[support] MyISAM vs InnoDB

Pierre Rineau pierre.rineau at makina-corpus.com
Mon Mar 23 17:26:42 UTC 2009


Le lundi 23 mars 2009 à 09:24 -0700, Michael Prasuhn a écrit :
> On Mar 21, 2009, at 1:32 PM, Daniel Carrera wrote:
> > I just wrote another post that explains my hosting environment. I am  
> > interested in speed and reliability (isn't everybody?). My  
> > understanding is that:
> >
> > 1) InnoDB is more reliable.
> > 2) InnoDB reads faster, if the primary keys and indexes are set right.
> > 3) InnoDB writes slower.
> > 4) InnoDB requires more disk space and more RAM.
> 
> A lot of confusion here, from others, not just Daniel. Overall the  
> biggest benefit is that InnoDB supports row-level locking versus table- 
> locking on writes. For high traffic sites this can make some obvious  
> benefits for tables like access logs, sessions, users, comments,  
> node_comment_statistics and the like.
> 
> The downside is that for reading large amounts of simple data, InnoDB  
> is slower than MyISAM. In fact MyISAM is probably one of the fastest  
> engines out there in terms of reading data.

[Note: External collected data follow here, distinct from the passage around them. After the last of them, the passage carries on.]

-- ==== Sys2Proof/Machine/State.lean ====
section
/-! DEFINITION. The whole state: the eleven registers of 10_state.md R24 in their three groups, what the host holds of
the run in progress (30_encoding.md R80), and the instance's bound on buffer lengths; the reasons a step can stop; the
state after reset. -/

namespace Sys2Proof.Machine

/-- The status of a response (60_exceptions.md R230). -/
inductive Status where
  | ok
  | formatError
  | degenerateSignalError
  /-- Reserved; no operation ends in it (41_hamming.md R104, 60_exceptions.md R233). -/
  | uncorrectableBlockError
deriving DecidableEq, Repr

/-- The diagnostic `info` of `raise <Error>(info)` (60_exceptions.md R234), seen by no later command. -/
inductive ErrorInfo where
  /-- The offending length: of the block, the vector, `num_bits`, or the received stream. -/
  | length (n : Nat)
  /-- QDEM: a reference whose length is not `N` (42_qpsk.md R127). -/
  | referenceLength
  /-- BERCMP, BERSWEEP: an empty original (46_ber.md R202). -/
  | emptyOriginal
  /-- BERCMP, BERSWEEP: a decoded vector shorter than the original (46_ber.md R202). -/
  | decodedTooShort
  /-- BERSWEEP: an odd encoded length (46_ber.md R203). -/
  | oddEncodedLength
  /-- BERSWEEP: encoded bits that are not whole codewords (46_ber.md R203). -/
  | notWholeCodewords
  /-- AGC: an empty signal (44_conditioner.md R164). -/
  | emptySignal
  /-- AGC: every sample is zero (44_conditioner.md R161). -/
  | zeroAmplitude
deriving DecidableEq, Repr

/-- A response (30_encoding.md R70): the status, the results, present only with `OK`, and the diagnostic of an
error. -/
structure Response where
  status : Status
  results : List Value
  info : Option ErrorInfo
deriving DecidableEq, Repr

/-- The PLL group (10_state.md R24 to R27). -/
structure Pll where
  /-- `PLL.PHASE`, radians, never wrapped (R26). -/
  phase : RealExpr
  /-- `PLL.INTEG`, radians per second. -/
  integ : RealExpr
  /-- `PLL.FREQ`, the last sample's `freq_estimate` (R27). -/
  freq : RealExpr
deriving DecidableEq, Repr

/-- The LPF group (10_state.md R24, R28 to R30). -/
structure Lpf where
  /-- `LPF.CFGD`. -/
  cfgd : Bool
  /-- `LPF.ORD`. -/
  ord : Nat
  /-- `LPF.B`, the coefficients `b_0 .. b_n`. -/
  b : List RealExpr
  /-- `LPF.A`, the coefficients `a_1 .. a_n`. -/
  a : List RealExpr
  /-- `LPF.XH`, `XH[k−1]` the input `k` samples back. -/
  xh : List Cplx
  /-- `LPF.YH`, `YH[k−1]` the output `k` samples back. -/
  yh : List Cplx
deriving DecidableEq, Repr

/-- The RNG group (10_state.md R24, R31 to R33). -/
structure Rng where
  /-- `RNG.SEED`. -/
  seed : Nat
  /-- `RNG.COUNT`, the draws consumed since the last seeding. -/
  count : Nat
deriving DecidableEq, Repr

/-- An operand as the host writes it: a value, or the name of an earlier result (30_encoding.md R79). -/
inductive Arg where
  | lit (v : Value)
  | name (n : Nat)
deriving DecidableEq, Repr

/-- One command of the host's list, `MNEMONIC operand, .. -> result, ..` (30_encoding.md R79, R80). Host variables are
numbered. -/
structure HostCommand where
  op : BitVec 8
  operands : List Arg
  results : List Nat
deriving DecidableEq, Repr

/-- What the host holds of its run (30_encoding.md R80). MODEL's own fields, log 8: none of it is core state
(10_state.md R21 to R23). -/
structure HostRun where
  /-- The finite list of commands. -/
  program : List HostCommand
  /-- `pc`, the index of the next command (10_state.md R21). -/
  pc : Nat
  /-- The bound names, latest first (47_boundaries.md R224). -/
  names : List (Nat × Value)
  /-- The last response. -/
  response : Option Response
  /-- The error status that ended the run. -/
  stopped : Option Status
deriving DecidableEq, Repr

/-- The state of the machine and of the host's run. -/
structure State where
  pll : Pll
  lpf : Lpf
  rng : Rng
  host : HostRun
  /-- MAXLEN (20_memory.md R53): the longest buffer, or none if unbounded. A parameter of the instance, written by no
  step; held here so that statements are about every value of it (log 5). -/
  maxLen : Option Nat
  /-- Which `NUM` (00_scope.md R10) the instance has. A parameter of the instance, written by no step; held here so that
  statements are about every value of it (log 26). -/
  num : NumFormat
deriving DecidableEq, Repr

/-- The machine never stops with a fault: an error is a response, after which the core is ready for the next command
(60_exceptions.md R237, R249), and nothing is stuck or hangs (R249). No constructor; log 15. -/
inductive Fault where
deriving DecidableEq, Repr

/-- Why a command has no meaning (60_exceptions.md R238). A refused command has no successor state: safe, since
nothing can be proved of what follows it. -/
inductive Refusal where
  /-- Raised by `exec` for an instruction without a meaning. Safe. -/
  | notModelled (mnemonic : String)
  /-- F1 and F2, raised by `step` when the host's command decodes to no instruction. Safe. -/
  | undecodable (e : DecodeError)
  /-- Raised by `step` when a command names a host variable that is not bound: no value is presented, so F2. Safe. -/
  | unboundName (n : Nat)
  /-- F3, raised by every meaning with a buffer longer than MAXLEN among its operands or results. Safe. -/
  | overMaxLen
  /-- F4, raised by QMOD, QDEM, BERSWEEP outside `Tb > 0`, `N ≥ 1` (42_qpsk.md R131, 46_ber.md R203). Safe. -/
  | modulationDomain
  /-- F5, raised by PLLADV, PLLRUN with a sample rate that is not positive (43_pll.md R146). Safe. -/
  | sampleRateDomain
  /-- F6, raised by LPFCFG, LPF outside the filter's parameter domain (44_conditioner.md R171). Safe. -/
  | filterDomain
  /-- F7, raised by LPFADV before any LPFCFG or LPF (44_conditioner.md R169). Safe. -/
  | filterNotConfigured
  /-- F8, raised under a finite-precision `NUM` by every meaning with a non-finite sample or real parameter among its
  operands (43_pll.md R148, 44_conditioner.md R165, R173, 45_channel.md R193). Safe. -/
  | nonFinite
deriving DecidableEq, Repr

/-- What a step answers. -/
abbrev StepResult := Host.Outcome State Fault Refusal

/-- The reset values of 10_state.md R38 and 70_reset_and_hazards.md R260; the host's run is empty with `pc = 0` and no
error recorded (R262; log 8, log 24), lengths are unbounded and arithmetic is exact,
as in the reference (00_scope.md R9, R10; log 5, log 26). -/
def State.reset : State where
  pll := ⟨.zero, .zero, .zero⟩
  lpf := ⟨false, 0, [], [], [], []⟩
  rng := ⟨Config.seed0, 0⟩
  host := ⟨[], 0, [], none, none⟩
  maxLen := none
  num := .exact

end Sys2Proof.Machine
end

I don't think speed is really the problem here. There are a lot of wide
architectures that uses PostgreSQL or other DBMS's under very high load.
There are now a lot of solution to support high loads, and most of them
are based on redondancy and large amount of memory. Use a fast DBMS, ok,
but use a REAL DBMS, they are, in fact, fast enough.

The fact MyISAM reads fast, is the concequencies of its lack of security
and features.
Don't kill the kitten, don't use MyISAM.

Indeed, keeping such engine alive is an heresy, because it's not ACID
compliant, even if Drupal does not use transactions or referencial
integrity, this is a very bad habit to continue to use it.

> In short, unless you know you have large waits doing common tasks such  
> as insert comments when the load on the site is high, or you have a  
> way to examine how many connections are waiting on table locks before  
> completion, you are probably best off sticking with MyISAM.
> 
> Also, while InnoDB is widely available these days, you may still run  
> into hosts that don't support it, but do support MyISAM.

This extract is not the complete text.